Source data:
-- Opening Marker --

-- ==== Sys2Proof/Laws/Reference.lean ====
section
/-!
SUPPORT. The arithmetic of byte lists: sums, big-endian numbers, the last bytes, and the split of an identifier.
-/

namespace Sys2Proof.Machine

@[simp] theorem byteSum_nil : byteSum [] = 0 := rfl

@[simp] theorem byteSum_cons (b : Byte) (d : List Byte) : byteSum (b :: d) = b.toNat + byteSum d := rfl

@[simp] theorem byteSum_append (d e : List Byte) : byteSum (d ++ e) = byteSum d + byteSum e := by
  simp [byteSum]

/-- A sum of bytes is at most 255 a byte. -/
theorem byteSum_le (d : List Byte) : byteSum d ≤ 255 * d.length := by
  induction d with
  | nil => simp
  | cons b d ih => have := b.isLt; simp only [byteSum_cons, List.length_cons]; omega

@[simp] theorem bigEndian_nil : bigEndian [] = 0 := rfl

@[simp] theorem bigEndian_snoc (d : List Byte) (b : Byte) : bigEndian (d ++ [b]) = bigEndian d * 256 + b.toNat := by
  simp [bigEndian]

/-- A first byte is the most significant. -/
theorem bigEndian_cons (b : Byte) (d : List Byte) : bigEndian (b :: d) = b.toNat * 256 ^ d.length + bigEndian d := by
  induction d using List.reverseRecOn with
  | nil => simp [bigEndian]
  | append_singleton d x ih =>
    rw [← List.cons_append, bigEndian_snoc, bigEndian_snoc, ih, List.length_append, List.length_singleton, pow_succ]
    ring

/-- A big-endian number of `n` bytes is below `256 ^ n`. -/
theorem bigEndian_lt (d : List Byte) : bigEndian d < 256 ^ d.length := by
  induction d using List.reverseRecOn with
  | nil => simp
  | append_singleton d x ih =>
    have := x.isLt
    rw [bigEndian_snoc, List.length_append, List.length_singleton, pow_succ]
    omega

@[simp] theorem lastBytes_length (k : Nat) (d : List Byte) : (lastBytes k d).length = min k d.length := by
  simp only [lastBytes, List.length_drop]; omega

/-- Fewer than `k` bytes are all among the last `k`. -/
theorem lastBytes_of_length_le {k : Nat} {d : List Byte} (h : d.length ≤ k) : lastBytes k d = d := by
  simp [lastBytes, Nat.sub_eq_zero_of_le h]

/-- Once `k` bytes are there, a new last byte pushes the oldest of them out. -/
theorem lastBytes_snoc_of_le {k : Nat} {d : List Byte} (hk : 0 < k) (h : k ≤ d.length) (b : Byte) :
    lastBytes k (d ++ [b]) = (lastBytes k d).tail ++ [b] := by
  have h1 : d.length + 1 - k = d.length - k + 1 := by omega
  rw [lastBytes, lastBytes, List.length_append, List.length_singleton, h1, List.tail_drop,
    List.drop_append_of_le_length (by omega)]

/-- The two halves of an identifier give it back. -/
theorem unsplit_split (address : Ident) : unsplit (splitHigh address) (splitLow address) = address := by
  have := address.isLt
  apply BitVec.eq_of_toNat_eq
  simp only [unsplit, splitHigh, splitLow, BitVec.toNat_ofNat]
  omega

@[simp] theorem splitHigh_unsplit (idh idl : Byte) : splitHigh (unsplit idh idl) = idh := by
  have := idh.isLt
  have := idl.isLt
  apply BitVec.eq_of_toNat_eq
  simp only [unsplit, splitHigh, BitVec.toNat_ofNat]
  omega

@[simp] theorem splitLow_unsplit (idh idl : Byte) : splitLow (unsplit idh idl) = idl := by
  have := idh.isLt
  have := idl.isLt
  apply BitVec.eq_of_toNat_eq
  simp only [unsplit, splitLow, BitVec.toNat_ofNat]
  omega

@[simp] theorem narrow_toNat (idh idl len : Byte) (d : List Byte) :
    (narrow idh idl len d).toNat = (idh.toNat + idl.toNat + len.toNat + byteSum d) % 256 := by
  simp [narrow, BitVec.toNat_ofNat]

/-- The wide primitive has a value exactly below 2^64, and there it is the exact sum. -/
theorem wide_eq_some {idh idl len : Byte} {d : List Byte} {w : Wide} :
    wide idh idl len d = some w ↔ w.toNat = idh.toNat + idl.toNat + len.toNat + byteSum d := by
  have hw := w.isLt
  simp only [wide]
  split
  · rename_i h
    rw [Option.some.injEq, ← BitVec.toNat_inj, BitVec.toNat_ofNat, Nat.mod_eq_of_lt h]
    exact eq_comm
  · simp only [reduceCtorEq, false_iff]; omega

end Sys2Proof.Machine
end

-- Closing Marker --

Instructions for the task:
On how many lines of the data does the word "identifier" appear? Reply with the number alone.

Answer space:
2